Sandrine Rousseau confronte Sandrine Rousseau, l’étrange méthode d’un parti pro-ruralisme pour s’opposer à EELV

Les électeurs du IXe arrondissement de Paris auront le choix, lors des élections législatives (12 et 19 juin), de treize candidats au premier tour, dont deux Sandrine Rousseau. L’une est candidate de la Nouvelle Union Populaire Ecologique et Sociale (Nupes), pilier d’Europe Ecologie-Les Verts (EELV), l’autre est une nouvelle venue en politique, assistante maternelle vivant en Normandie, investie par Le Mouvement Ruralité (MRL ). , anciennement connu sous le nom de Chasse, Pêche, Nature et Traditions (CPNT).

Un au hasard ? Non. Il s’agit d’un parachutage orchestré par LMR dans le but avoué de contrecarrer l’écoféministe Sandrine Rousseau et, plus généralement, son parti, EELV. Cela provoque une certaine confusion. Lors de la publication de la liste des 6 293 candidats aux législatives, nombre de nos lecteurs nous ont contactés pour signaler une « erreur » dans cette circonscription parisienne. Le jour du scrutin, cependant, les bulletins seront relativement faciles à distinguer : chacun indiquera le nom de la candidate, son remplaçant, ainsi que les logos de son parti politique (Nupes et EELV d’une part ; LMR et CPNT d’autre part). autre).

Créer la confusion parmi les électeurs

L’affaire semble amuser le parti pro-ruralisme. “Sandrine Rousseau est la compagne d’un ami très engagé dans notre mouvement, Sylvain Bertois. Il est membre du mouvement, mais n’a pour l’instant aucun engagement politique. Quand j’ai su son nom, je lui ai proposé d’être candidate en lui disant qu’elle parlerait un peu. C’est énorme », lance Jérôme Juvigny, président de LMR de Cantal, derrière le parachute et désormais en charge de la communication de Mme Rousseau.

Le but est-il de semer la confusion chez les électeurs lorsqu’ils déposent leur bulletin dans l’urne ? “Nous [avec Eddie Puyjalon et Yannick Villardier, responsables LMR] il n’y a jamais pensé comme une source de confusion entre des noms qui capteraient des votes, se défend-il. C’est plutôt une façon de marquer notre différence idéologique avec l’écologie punitive ou encore l’opposition entre hommes et femmes proposée par Mme Rousseau. Pourtant, le candidat à la ruralité n’a pas encore effectué ni prévu de déplacement à Paris pour faire campagne. “Nous évaluerons la situation en fonction des demandes”, a déclaré M. Juvigny.

“Je vois ça comme une stratégie pour me faire taire”
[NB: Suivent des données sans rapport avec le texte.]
/-- Under the configuration `c` the operation `f` answers one response, the same in every state, and writes nothing else. -/
def RespondsOnly (f : State → Answer) (c : Config) : Prop :=
  ∃ r, ∀ s : State, s.cfg = c → f s = .next { s with response := some r }

theorem respondsOnly_respond (st : Status) (r : Results) (c : Config) : RespondsOnly (respond st r) c :=
  ⟨⟨st, r⟩, fun _ _ => rfl⟩

theorem respondsOnly_ite {p : Prop} [Decidable p] {f g : State → Answer} {c : Config} (hf : RespondsOnly f c)
    (hg : RespondsOnly g c) : RespondsOnly (fun s => if p then f s else g s) c := by
  by_cases hp : p
  · simpa only [hp, if_true] using hf
  · simpa only [hp, if_false] using hg

theorem respondsOnly_congr {f g : State → Answer} {c : Config} (hg : RespondsOnly g c)
    (h : ∀ s : State, s.cfg = c → f s = g s) : RespondsOnly f c := by
  obtain ⟨r, hr⟩ := hg
  exact ⟨r, fun s hs => (h s hs).trans (hr s hs)⟩

/-- The stored checksum is read from the operand, so every branch of CVERIFY only responds (R132, R133). -/
theorem execCverify_respondsOnly (v : List Byte) (c : Config) : RespondsOnly (execCverify v) c := by
  refine respondsOnly_ite (respondsOnly_respond ..) ?_
  cases storedChecksum v with
  | none => exact respondsOnly_respond ..
  | some stored => exact respondsOnly_respond ..

/-- The encoder of instants turns away exactly the instants of the other TS_FORMAT (R82). -/
theorem encodeInstant_eq_otherFormat_iff {fmt : TsFormat} {I : Instant} :
    encodeInstant fmt I = .otherFormat ↔ I.format ≠ fmt := by
  have hntp (sec : S64) (frac : U32) : encodeNtp sec frac ≠ .otherFormat := by
    unfold encodeNtp
    dsimp only
    split <;> simp
  cases fmt <;> cases I <;> simp [encodeInstant, Instant.format, hntp]

/-- TSENC refuses an instant of the other format and nothing else (R112, R113). -/
theorem execTsenc_respondsOnly {I : Instant} {c : Config} (hI : I.format = c.tsFormat) :
    RespondsOnly (execTsenc I) c := by
  cases he : encodeInstant c.tsFormat I with
  | field t => exact respondsOnly_congr (respondsOnly_respond ..) fun s hs => by rw [execTsenc, hs, he]; rfl
  | outOfRange => exact respondsOnly_congr (respondsOnly_respond ..) fun s hs => by rw [execTsenc, hs, he]; rfl
  | otherFormat => exact absurd hI (encodeInstant_eq_otherFormat_iff.1 he)

/-- ENCODE refuses an instant of the other format and nothing else (R210). -/
theorem execEncode_respondsOnly (ty : Byte) (v : List Byte) {I : Instant} {c : Config} (hI : I.format = c.tsFormat) :
    RespondsOnly (execEncode ty v I) c := by
  have hchecks (st : Status) (r : Results) : RespondsOnly (fun s =>
      if (!known ty) = true then raise .unknownMessageType .none s
      else if v.length > maxPayload then raise .payloadTooLong .none s else respond st r s) c :=
    respondsOnly_ite (respondsOnly_respond ..) (respondsOnly_ite (respondsOnly_respond ..) (respondsOnly_respond ..))
  cases he : encodeInstant c.tsFormat I with
  | field t => exact respondsOnly_congr (hchecks ..) fun s hs => by rw [execEncode, hs, he]; rfl
  | outOfRange => exact respondsOnly_congr (hchecks ..) fun s hs => by rw [execEncode, hs, he]; rfl
  | otherFormat => exact absurd hI (encodeInstant_eq_otherFormat_iff.1 he)

/-- A command of a stateless unit either is refused, having an instant of the other format, or writes the response
only (R33, R82). -/
theorem exec_pure {i : Instr} (hp : isPure i = true) (c : Config) :
    RespondsOnly (exec i) c ∨
    (i.wf c.tsFormat = false ∧ ∀ s : State, s.cfg = c → exec i s = .refused .instantOfOtherFormat) := by
  cases i with
  | push b => cases hp
  | eos => cases hp
  | flush => cases hp
  | setmode m => cases hp
  | query => cases hp
  | hpack ty pl cs t => exact .inl (respondsOnly_ite (respondsOnly_respond ..) (respondsOnly_respond ..))
  | hunpack h => exact .inl (respondsOnly_ite (respondsOnly_respond ..) (respondsOnly_respond ..))
  | csum v => exact .inl (respondsOnly_ite (respondsOnly_respond ..) (respondsOnly_respond ..))
  | cverify v => exact .inl (execCverify_respondsOnly v c)
  | tsenc I =>
    by_cases hI : I.format = c.tsFormat
    · exact .inl (execTsenc_respondsOnly hI)
    · have he := encodeInstant_eq_otherFormat_iff.2 hI
      exact .inr ⟨decide_eq_false hI, fun s hs => by simp only [exec, execTsenc, hs, he]⟩
  | tsdec t => exact .inl ⟨⟨.ok, .instant (decodeField c.tsFormat t)⟩, by rintro s rfl; rfl⟩
  | typename code => exact .inl (respondsOnly_ite (respondsOnly_respond ..) (respondsOnly_respond ..))
  | encode ty v I =>
    by_cases hI : I.format = c.tsFormat
    · exact .inl (execEncode_respondsOnly ty v hI)
    · have he := encodeInstant_eq_otherFormat_iff.2 hI
      exact .inr ⟨by simp [Instr.wf, hI], fun s hs => by simp only [exec, execEncode, hs, he]⟩

/-- A well-formed command of a stateless unit writes the response only. -/
theorem exec_pure_respondsOnly {i : Instr} (hp : isPure i = true) {c : Config} (hi : i.wf c.tsFormat = true) :
    RespondsOnly (exec i) c := by
  obtain h | ⟨hwf, -⟩ := exec_pure hp c
  · exact h
  · rw [hi] at hwf
    cases hwf

/-- What a command of a stateless unit answers, it answers in the state handed over but for the response. -/
theorem exec_pure_next {i : Instr} (hp : isPure i = true) {s t : State} (h : exec i s = .next t) :
    ∃ r, t = { s with response := some r } := by
  obtain ⟨r, hr⟩ | ⟨-, href⟩ := exec_pure hp s.cfg
  · rw [hr s rfl] at h
    injection h with h
    exact ⟨r, h.symm⟩
  · rw [href s rfl] at h
    cases h

end Sys2Proof.Machine
end

section
/-! PROOFS. The assembler's commands: one response and a block state of R24, both fixed by CFG and the block state before
the command (spec/45_assembler.md R171 to R179). -/
namespace Sys2Proof.Machine

/-- On the configuration and the block state of `s`, the operation `f` answers one block state, which R24 allows, and one
response; the rest of the machine is neither read nor written (R15). -/
def AnswersOnce (f : State → Answer) (s : State) : Prop :=
  ∃ b r, ({ s with toBlockState := b } : State).wf = true ∧
    ∀ u : State, u.cfg = s.cfg → u.toBlockState = s.toBlockState →
      f u = .next { u with toBlockState := b, response := some r }

theorem answersOnce_of_respondsOnly {f : State → Answer} {s : State} (hs : s.wf = true) (hf : RespondsOnly f s.cfg) :
    AnswersOnce f s := by
  obtain ⟨r, hr⟩ := hf
  exact ⟨s.toBlockState, r, hs, fun u hc hb => by rw [hr u hc, ← hb]⟩

theorem answersOnce_congr {f g : State → Answer} {s : State} (hg : AnswersOnce g s)
    (h : ∀ u : State, u.toBlockState = s.toBlockState → u.cfg = s.cfg → f u = g u) : AnswersOnce f s := by
  obtain ⟨b, r, hwf, hr⟩ := hg
  exact ⟨b, r, hwf, fun u hc hb => (h u hb hc).trans (hr u hc hb)⟩

theorem answersOnce_ite {p : Prop} [Decidable p] {f g : State → Answer} {s : State} (hf : p → AnswersOnce f s)
    (hg : ¬ p → AnswersOnce g s) : AnswersOnce (fun u => if p then f u else g u) s := by
  by_cases hp : p
  · simpa only [hp, if_true] using hf hp
  · simpa only [hp, if_false] using hg hp

theorem answersOnce_setAssembler {tag : AsmTag} {buf : List Byte} {s : State} (h : (setAssembler tag buf s).wf = true)
    (st : Status) (r : Results) : AnswersOnce (fun u => respond st r (setAssembler tag buf u)) s := by
  refine ⟨⟨tag, buf, s.ctrl⟩, ⟨st, r⟩, h, fun u _ hb => ?_⟩
  rw [← hb]
  rfl

theorem answersOnce_emptyAssembler {s : State} (hs : s.wf = true) (st : Status) (r : Results) :
    AnswersOnce (fun u => respond st r (emptyAssembler u)) s :=
  answersOnce_setAssembler (wf_emptyAssembler hs) st r

/-- COMPLETE reads STRICT of the state and the frame it is given (R174). -/
theorem answersOnce_complete {s : State} (hs : s.wf = true) (f : List Byte) (hd : HeaderBytes) (payload : List Byte) :
    AnswersOnce (complete f hd payload) s := by
  have hends (st : Status) (r : Results) := answersOnce_emptyAssembler hs st r
  refine answersOnce_congr (answersOnce_ite (p := strict s = true ∧ hd.cs ≠ fold f)
    (fun _ => hends .checksumMismatch (.mismatch hd.cs (fold f)))
    fun _ => hends .ok (.packet (packetOf hd payload f.length (decide (hd.cs = fold f))))) fun u hb _ => ?_
  have hstrict : strict u = strict s := by simp only [strict, hb]
  rw [complete_eq, hstrict]
  split <;> rfl

theorem answersOnce_pushSeek {s : State} (hs : s.wf = true) {w : List Byte} (hw : w.length ≤ 3) :
    AnswersOnce (pushSeek w) s := by
  refine answersOnce_ite (fun h => ?_) fun _ => answersOnce_ite (fun h => ?_) fun _ => ?_
  · exact answersOnce_setAssembler (wf_setAssembler_seek hs (Nat.le_of_lt_succ h)) ..
  · subst h
    exact answersOnce_setAssembler (wf_setAssembler_hdr hs (by decide) (by decide) rfl) ..
  · exact answersOnce_setAssembler (wf_setAssembler_seek hs (List.length_take_le ..)) ..

/-- HEADER_DONE keeps the frame for PAY only where bytes of it are still to come (R172). -/
theorem answersOnce_headerDone {s : State} (hs : s.wf = true) {f : List Byte} (hlen : f.length = 16)
    (hsync : f.take 3 = sync) : AnswersOnce (headerDone f) s := by
  obtain ⟨hd, payload, hf, -⟩ := frameFields_of_length hlen.ge
  refine answersOnce_congr ?_ fun u _ _ => by rw [headerDone, hf]
  refine answersOnce_ite (fun _ => answersOnce_emptyAssembler hs ..) fun hge =>
    answersOnce_ite (fun _ => answersOnce_complete hs ..) fun hne => ?_
  have hps : f.length < hd.ps.toNat := by
    simp only [hdrLen] at hge hne
    omega
  exact answersOnce_setAssembler (wf_setAssembler_pay hs hf hlen.ge hps hsync) ..

theorem answersOnce_pushHdr {s : State} (hs : s.wf = true) {f : List Byte} (hmin : 3 ≤ f.length) (hmax : f.length ≤ 16)
    (hsync : f.take 3 = sync) : AnswersOnce (pushHdr f) s := by
  refine answersOnce_ite (fun hlt => ?_) fun hge => answersOnce_headerDone hs ?_ hsync
  · exact answersOnce_setAssembler (wf_setAssembler_hdr hs hmin (Nat.le_of_lt_succ hlt) hsync) ..
  · exact le_antisymm hmax (Nat.not_lt.1 hge)

theorem answersOnce_pushPay {s : State} (hs : s.wf = true) {f : List Byte} (hmin : 16 ≤ f.length)
    (hsync : f.take 3 = sync) : AnswersOnce (pushPay f) s := by
  obtain ⟨hd, payload, hf, -⟩ := frameFields_of_length hmin
  refine answersOnce_congr ?_ fun u _ _ => by rw [pushPay, hf]
  refine answersOnce_ite (fun hlt => ?_) fun _ => answersOnce_complete hs ..
  exact answersOnce_setAssembler (wf_setAssembler_pay hs hf hmin hlt hsync) ..

/-- PUSH on a state of R24: the tag's arm, on the buffer with the byte after it (R171). -/
theorem answersOnce_execPush {s : State} (hs : s.wf = true) (b : Byte) : AnswersOnce (execPush b) s := by
  have hlen : (appended s b).length = s.buf.length + 1 := by simp [appended]
  have hsync (hmin : 3 ≤ s.buf.length) (h : s.buf.take 3 = sync) : (appended s b).take 3 = sync := by
    rw [appended, List.take_append_of_le_length hmin, h]
  cases ht : s.tag with
  | seek =>
    obtain ⟨hmax, -⟩ := (wf_seek_iff ht).1 hs
    exact answersOnce_congr (answersOnce_pushSeek hs (w := appended s b) (by omega))
      fun u hb _ => by simp only [execPush, appended, hb, ht]
  | hdr =>
    obtain ⟨⟨hmin, hmax, h3⟩, -⟩ := (wf_hdr_iff ht).1 hs
    exact answersOnce_congr (answersOnce_pushHdr hs (f := appended s b) (by omega) (by omega) (hsync hmin h3))
      fun u hb _ => by simp only [execPush, appended, hb, ht]
  | pay =>
    obtain ⟨⟨-, -, -, hmin, -, h3⟩, -⟩ := (wf_pay_iff ht).1 hs
    exact answersOnce_congr (answersOnce_pushPay hs (f := appended s b) (by omega) (hsync (by omega) h3))
      fun u hb _ => by simp only [execPush, appended, hb, ht]

/-- EOS reports what is left of the frame in the buffer (R176). -/
theorem answersOnce_execEos {s : State} (hs : s.wf = true) : AnswersOnce execEos s := by
  cases ht : s.tag with
  | seek =>
    exact answersOnce_congr (answersOnce_emptyAssembler hs .ok .none) fun u hb _ => by
      simp only [execEos, hb, ht, ok]
  | hdr =>
    exact answersOnce_congr (answersOnce_emptyAssembler hs .truncatedFrame (.truncated .hdr (asmLen s))) fun u hb _ => by
      simp only [execEos, asmLen, hb, ht, raise]
  | pay =>
    exact answersOnce_congr (answersOnce_emptyAssembler hs .truncatedFrame (.truncated .pay (asmLen s))) fun u hb _ => by
      simp only [execEos, asmLen, hb, ht, raise]

/-- SETMODE writes a byte of R27 or nothing (R178). -/
theorem answersOnce_execSetmode {s : State} (hs : s.wf = true) (m : Byte) : AnswersOnce (execSetmode m) s := by
  refine answersOnce_ite (fun _ => ?_) fun _ =>
    answersOnce_of_respondsOnly hs (respondsOnly_respond .illegalCommand .none s.cfg)
  refine ⟨(writeStrict (m.getLsbD 0) s).toBlockState, ⟨.ok, .none⟩, wf_writeStrict hs _, fun u _ hb => ?_⟩
  rw [writeStrict_toBlockState, ← hb]
  rfl

/-- QUERY reads CFG and the block's state and writes neither (R179). -/
theorem answersOnce_execQuery {s : State} (hs : s.wf = true) : AnswersOnce execQuery s := by
  refine ⟨s.toBlockState, ⟨.ok, .state s.tag (asmLen s) (readCtrl s) (readCfg s)⟩, hs, fun u hc hb => ?_⟩
  simp only [execQuery, ok_eq, asmLen, readCtrl, readCfg, hc, hb]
La candidate Nupes, candidate primaire des Verts à l’investiture présidentielle, a d’abord réagi sur Twitter en disant qu’elle était “fatiguée”. Attachée au téléphone, elle explique qu’à ce stade elle n’a aucun recours contre ce parachute. “Je vois ça comme une stratégie pour me faire taire”, réagit-il. “Je suppose que je suis partisan d’une écologie radicale, dans laquelle les chasseurs n’ont pas leurs tickets dans tous les ministères. Nous avons des débats politiques sur ces questions. Là, on est loin de ça, ce sont des méthodes fascistes”, juge-t-il, citant des “pratiques poutiniennes”. Le gouvernement russe a à plusieurs reprises investi dans des candidats du même nom pour déstabiliser les opposants.
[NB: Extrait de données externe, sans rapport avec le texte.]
-- ==== Sys2Proof/Syntax.lean ====
section
/-! DEFINITION. The instructions of the machine: one constructor per row of spec/opcode_table.json. The first
109 are the control instructions (R77), whose operands are the fields of their 32-bit word: `t` is target T0, `v` is
target T1, `p` the firing condition PM, `w` the width W, `s` the signedness XOP[2] (the scale shift in LEA), `i` the
immediate, `n` a register number, `m` IMM9, `l` the LSID, `e` the exit, `f` OFF20, `q` the queue, `g` the register
group. The other 133 are the steps of the device that spec/95_what_each_step_holds.md lists: they have no encoding,
and their operands name the unit that takes the step, or carry what the outside world brings. -/

namespace Sys2Proof

/-- PORT of a target field (R73). -/
inductive TPort where
  | none | l | r | x
  deriving DecidableEq, Repr

/-- A target: SLOT and PORT (R73). -/
structure Target where
  slot : BitVec 7
  port : TPort
  deriving DecidableEq, Repr

/-- PM, the firing condition (R74). -/
inductive Pm where
  | none | three | onFalse | onTrue
  deriving DecidableEq, Repr

/-- W, the operation width (R78). -/
inductive Width where
  | w64 | w32 | w16 | w8
  deriving DecidableEq, Repr

/-- Privilege levels (R325). -/
inductive Level where
  | user | super | mgmt
  deriving DecidableEq, Repr

/-- A writer of a circular buffer: channel `ch` of engine set `e`, or node `n` of cell `c` (R189). -/
inductive FifoWriter where
  | channel (e ch : Nat)
  | node (c n : Nat)
  deriving DecidableEq, Repr

/-- A party of the mire-probe chain (R296, R322). -/
inductive Party where
  | thread (t : Nat)
  | node (c n : Nat)
  | channel (e ch : Nat)
  | coll (h : Nat)
  deriving DecidableEq, Repr

/-- Who asks for a pre-emption (R356). -/
inductive PreemptWhy where
  | scheduler | allocator | merge | save
  deriving DecidableEq, Repr

/-- The registers among which a write names one: a group of a thread's system registers, by index (R327), or the BAR0 of a function, by
offset (R400). -/
inductive RegBank where
  | group (t : Nat) (g : BitVec 4)
  | bar0 (f : Nat)
  deriving DecidableEq, Repr

/-- What the platform controller reads over the I3C sideband (R406). -/
inductive SideReg where
  | therm | grant | checks | devinfo
  deriving DecidableEq, Repr

/-- A register that is read from outside: an offset of a function's BAR0 (R400), or one of the sideband, for the partition of a function
(R406). -/
inductive ReadName where
  | bar0 (f off : Nat)
  | side (f : Nat) (r : SideReg)
  deriving DecidableEq, Repr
En France, le Front national a déjà investi des candidats d’un nom semblable à celui d’un concurrent. Par exemple, en 2004, lors des élections cantonales, Christophe Martin a été attaqué contre l’UMP sortant Jacques Martin à Nogent-sur-Marne, et Hervé Leroy contre l’UMP Jacques Leroy à Saint-Maur-des-Fossés. « Sans ce mépris de l’intelligence des électeurs, cela a eu de grands effets », selon le chercheur d’extrême droite Nicolas Lebourg.

Aux prochaines élections législatives, Le Mouvement de la ruralité sera également représenté par M. Jacques Lemoine, patron des fédérations de pêche d’Ile-de-France, dans le 5e arrondissement de Seine-et-Marne. La voilà candidate face à Franck Riester, candidat ministériel, et surtout Patricia Lemoine, députée suppléante et sortante, qui fut l’une des parlementaires qui ont demandé au gouvernement, en 2020, de mettre fin aux chasses “traditionnelles”. “C’était leur territoire”, raconte Jérôme Juvigny de LMR, “et puis l’opportunité se présente pour le voleur”.